Divergent chimney is proposed to be an alternative for Solar Chimney Power Plants (SCPPs) because of their reported remarkable improvement in power output over cylindrical chimneys. However, the power output of divergent SCPPs in those studies changed from several percentage to >100 times higher than that of cylindrical ones. In our hypothesis, this large deviation was related to the various configurations of the SCPPs examined. Therefore, this paper examined comprehensively the effect of geometry of divergent chimneys on system performance of SCPPs to further reveal their hydrodynamic features. The geometric parameters under investigation included the area ratio (AR) of chimney exit over entrance, the divergent angle (DA) of chimney wall and the size of system.
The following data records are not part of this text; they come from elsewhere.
/-! ## l1Drop -/

@[simp] theorem l1Drop_coreSt (s : State) (c k : Nat) (x) (j : Nat) : (s.l1Drop c k x).coreSt j = s.coreSt j := rfl
@[simp] theorem l1Drop_stackSt (s : State) (c k : Nat) (x) (j : Nat) : (s.l1Drop c k x).stackSt j = s.stackSt j := rfl
@[simp] theorem l1Drop_dieSt (s : State) (c k : Nat) (x) (j : Nat) : (s.l1Drop c k x).dieSt j = s.dieSt j := rfl
@[simp] theorem l1Drop_ctx (s : State) (c k : Nat) (x) (j : Nat) : (s.l1Drop c k x).ctx j = s.ctx j := rfl
@[simp] theorem l1Drop_queue (s : State) (c k : Nat) (x) (j : Nat) : (s.l1Drop c k x).queue j = s.queue j := rfl
@[simp] theorem l1Drop_link (s : State) (c k : Nat) (x) (j : Nat) : (s.l1Drop c k x).link j = s.link j := rfl
@[simp] theorem l1Drop_dom (s : State) (c k : Nat) (x) (j : Nat) : (s.l1Drop c k x).dom j = s.dom j := rfl
@[simp] theorem l1Drop_vf (s : State) (c k : Nat) (x) (j : Nat) : (s.l1Drop c k x).vf j = s.vf j := rfl
@[simp] theorem l1Drop_chan (s : State) (c k : Nat) (x) (j : Nat) : (s.l1Drop c k x).chan j = s.chan j := rfl
@[simp] theorem l1Drop_ring (s : State) (c k : Nat) (x) (j : Nat) : (s.l1Drop c k x).ring j = s.ring j := rfl
@[simp] theorem l1Drop_scoreOf (s : State) (c k : Nat) (x) (j : Nat) : (s.l1Drop c k x).scoreOf j = s.scoreOf j := rfl
@[simp] theorem l1Drop_kern (s : State) (c k : Nat) (x) (j : Nat) : (s.l1Drop c k x).kern j = s.kern j := rfl
@[simp] theorem l1Drop_team (s : State) (c k : Nat) (x) (j : Nat) : (s.l1Drop c k x).team j = s.team j := rfl
@[simp] theorem l1Drop_part (s : State) (c k : Nat) (x) (j : Nat) : (s.l1Drop c k x).part j = s.part j := rfl
@[simp] theorem l1Drop_agenda (s : State) (c k : Nat) (x) : (s.l1Drop c k x).agenda = s.agenda := rfl
@[simp] theorem l1Drop_cur (s : State) (c k : Nat) (x) : (s.l1Drop c k x).cur = s.cur := rfl
@[simp] theorem l1Drop_pair (s : State) (c k : Nat) (x) : (s.l1Drop c k x).pair = s.pair := rfl
@[simp] theorem l1Drop_free (s : State) (c k : Nat) (x) : (s.l1Drop c k x).free = s.free := rfl
@[simp] theorem l1Drop_next (s : State) (c k : Nat) (x) : (s.l1Drop c k x).next = s.next := rfl
@[simp] theorem l1Drop_groups (s : State) (c k : Nat) (x) : (s.l1Drop c k x).groups = s.groups := rfl
@[simp] theorem l1Drop_acc (s : State) (c k : Nat) (x) : (s.l1Drop c k x).acc = s.acc := rfl
@[simp] theorem l1Drop_mats (s : State) (c k : Nat) (x) : (s.l1Drop c k x).mats = s.mats := rfl
@[simp] theorem l1Drop_copies (s : State) (c k : Nat) (x) : (s.l1Drop c k x).copies = s.copies := rfl
@[simp] theorem l1Drop_colls (s : State) (c k : Nat) (x) : (s.l1Drop c k x).colls = s.colls := rfl
@[simp] theorem l1Drop_teams (s : State) (c k : Nat) (x) : (s.l1Drop c k x).teams = s.teams := rfl
@[simp] theorem l1Drop_kernels (s : State) (c k : Nat) (x) : (s.l1Drop c k x).kernels = s.kernels := rfl
@[simp] theorem l1Drop_mem (s : State) (c k : Nat) (x) : (s.l1Drop c k x).mem = s.mem := rfl
@[simp] theorem l1Drop_sram (s : State) (c k : Nat) (x) : (s.l1Drop c k x).sram = s.sram := rfl
@[simp] theorem l1Drop_tile (s : State) (c k : Nat) (x) : (s.l1Drop c k x).tile = s.tile := rfl
@[simp] theorem l1Drop_poison (s : State) (c k : Nat) (x) : (s.l1Drop c k x).poison = s.poison := rfl
@[simp] theorem l1Drop_sramPoison (s : State) (c k : Nat) (x) : (s.l1Drop c k x).sramPoison = s.sramPoison := rfl
@[simp] theorem l1Drop_tilePoison (s : State) (c k : Nat) (x) : (s.l1Drop c k x).tilePoison = s.tilePoison := rfl
@[simp] theorem l1Drop_tlb (s : State) (c k : Nat) (x) : (s.l1Drop c k x).tlb = s.tlb := rfl
@[simp] theorem l1Drop_l2 (s : State) (c k : Nat) (x) : (s.l1Drop c k x).l2 = s.l2 := rfl
@[simp] theorem l1Drop_cores (s : State) (c k : Nat) (x) : (s.l1Drop c k x).cores = s.cores := rfl
@[simp] theorem l1Drop_stks (s : State) (c k : Nat) (x) : (s.l1Drop c k x).stks = s.stks := rfl
@[simp] theorem l1Drop_dies (s : State) (c k : Nat) (x) : (s.l1Drop c k x).dies = s.dies := rfl
@[simp] theorem l1Drop_regEvents (s : State) (c k : Nat) (x) : (s.l1Drop c k x).regEvents = s.regEvents := rfl
@[simp] theorem l1Drop_matStall (s : State) (c k : Nat) (x) : (s.l1Drop c k x).matStall = s.matStall := rfl
@[simp] theorem l1Drop_allow (s : State) (c k : Nat) (x) : (s.l1Drop c k x).allow = s.allow := rfl
@[simp] theorem l1Drop_ctxs (s : State) (c k : Nat) (x) : (s.l1Drop c k x).ctxs = s.ctxs := rfl
@[simp] theorem l1Drop_queues (s : State) (c k : Nat) (x) : (s.l1Drop c k x).queues = s.queues := rfl
@[simp] theorem l1Drop_sets (s : State) (c k : Nat) (x) : (s.l1Drop c k x).sets = s.sets := rfl
@[simp] theorem l1Drop_lastDie (s : State) (c k : Nat) (x) : (s.l1Drop c k x).lastDie = s.lastDie := rfl
@[simp] theorem l1Drop_rot (s : State) (c k : Nat) (x) : (s.l1Drop c k x).rot = s.rot := rfl
@[simp] theorem l1Drop_headClock (s : State) (c k : Nat) (x) : (s.l1Drop c k x).headClock = s.headClock := rfl
@[simp] theorem l1Drop_replies (s : State) (c k : Nat) (x) : (s.l1Drop c k x).replies = s.replies := rfl
@[simp] theorem l1Drop_dbarHeld (s : State) (c k : Nat) (x) : (s.l1Drop c k x).dbarHeld = s.dbarHeld := rfl
@[simp] theorem l1Drop_rings (s : State) (c k : Nat) (x) : (s.l1Drop c k x).rings = s.rings := rfl
@[simp] theorem l1Drop_invals (s : State) (c k : Nat) (x) : (s.l1Drop c k x).invals = s.invals := rfl
@[simp] theorem l1Drop_migrs (s : State) (c k : Nat) (x) : (s.l1Drop c k x).migrs = s.migrs := rfl
@[simp] theorem l1Drop_links (s : State) (c k : Nat) (x) : (s.l1Drop c k x).links = s.links := rfl
@[simp] theorem l1Drop_heldFlits (s : State) (c k : Nat) (x) : (s.l1Drop c k x).heldFlits = s.heldFlits := rfl
@[simp] theorem l1Drop_routes (s : State) (c k : Nat) (x) : (s.l1Drop c k x).routes = s.routes := rfl
@[simp] theorem l1Drop_doms (s : State) (c k : Nat) (x) : (s.l1Drop c k x).doms = s.doms := rfl
@[simp] theorem l1Drop_parts (s : State) (c k : Nat) (x) : (s.l1Drop c k x).parts = s.parts := rfl
@[simp] theorem l1Drop_chans (s : State) (c k : Nat) (x) : (s.l1Drop c k x).chans = s.chans := rfl
@[simp] theorem l1Drop_vfs (s : State) (c k : Nat) (x) : (s.l1Drop c k x).vfs = s.vfs := rfl
@[simp] theorem l1Drop_errs (s : State) (c k : Nat) (x) : (s.l1Drop c k x).errs = s.errs := rfl
@[simp] theorem l1Drop_scores (s : State) (c k : Nat) (x) : (s.l1Drop c k x).scores = s.scores := rfl
@[simp] theorem l1Drop_cap (s : State) (c k : Nat) (x) : (s.l1Drop c k x).cap = s.cap := rfl
@[simp] theorem l1Drop_share (s : State) (c k : Nat) (x) : (s.l1Drop c k x).share = s.share := rfl
@[simp] theorem l1Drop_snpSeq (s : State) (c k : Nat) (x) : (s.l1Drop c k x).snpSeq = s.snpSeq := rfl
@[simp] theorem l1Drop_snpAddr (s : State) (c k : Nat) (x) : (s.l1Drop c k x).snpAddr = s.snpAddr := rfl
@[simp] theorem l1Drop_snap (s : State) (c k : Nat) (x) : (s.l1Drop c k x).snap = s.snap := rfl
@[simp] theorem l1Drop_log (s : State) (c k : Nat) (x) : (s.l1Drop c k x).log = s.log := rfl
@[simp] theorem l1Drop_logHeld (s : State) (c k : Nat) (x) : (s.l1Drop c k x).logHeld = s.logHeld := rfl
@[simp] theorem l1Drop_logSeq (s : State) (c k : Nat) (x) : (s.l1Drop c k x).logSeq = s.logSeq := rfl
@[simp] theorem l1Drop_rndKind (s : State) (c k : Nat) (x) : (s.l1Drop c k x).rndKind = s.rndKind := rfl
@[simp] theorem l1Drop_rndPhase (s : State) (c k : Nat) (x) : (s.l1Drop c k x).rndPhase = s.rndPhase := rfl
@[simp] theorem l1Drop_resets (s : State) (c k : Nat) (x) : (s.l1Drop c k x).resets = s.resets := rfl
@[simp] theorem l1Drop_expSeq (s : State) (c k : Nat) (x) : (s.l1Drop c k x).expSeq = s.expSeq := rfl
@[simp] theorem l1Drop_sweeps (s : State) (c k : Nat) (x) : (s.l1Drop c k x).sweeps = s.sweeps := rfl
@[simp] theorem l1Drop_touched (s : State) (c k : Nat) (x) : (s.l1Drop c k x).touched = s.touched := rfl
@[simp] theorem l1Drop_keys (s : State) (c k : Nat) (x) : (s.l1Drop c k x).keys = s.keys := rfl
@[simp] theorem l1Drop_keyIds (s : State) (c k : Nat) (x) : (s.l1Drop c k x).keyIds = s.keyIds := rfl
@[simp] theorem l1Drop_sealKey (s : State) (c k : Nat) (x) : (s.l1Drop c k x).sealKey = s.sealKey := rfl
@[simp] theorem l1Drop_stackCopy (s : State) (c k : Nat) (x) : (s.l1Drop c k x).stackCopy = s.stackCopy := rfl
@[simp] theorem l1Drop_outbox (s : State) (c k : Nat) (x) : (s.l1Drop c k x).outbox = s.outbox := rfl
@[simp] theorem l1Drop_irqs (s : State) (c k : Nat) (x) : (s.l1Drop c k x).irqs = s.irqs := rfl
Our numerical simulations indicated a parabolic tendency in the performance of the divergent SCPPs when increasing the ARs (or DAs). Reasons for this tendency were proposed based on its hydro- and thermo-interaction. Furthermore, the normalized power output showed good consistency among the SCPPs with different sizes when geometric similarity was adopted to the entire system geometry. The similar normalized outputs found were almost insensitive to the variations in the solar insolation. These outcomes would be a valuable reference for designing SCPPs with divergent chimneys.

Suggested Citation

  • Hu, Siyang & Leung, Dennis Y.C. & Chan, John C.Y., 2017. "Impact of the geometry of divergent chimneys on the power output of a solar chimney power plant," Energy, Elsevier, vol. 120(C), pages 1-11.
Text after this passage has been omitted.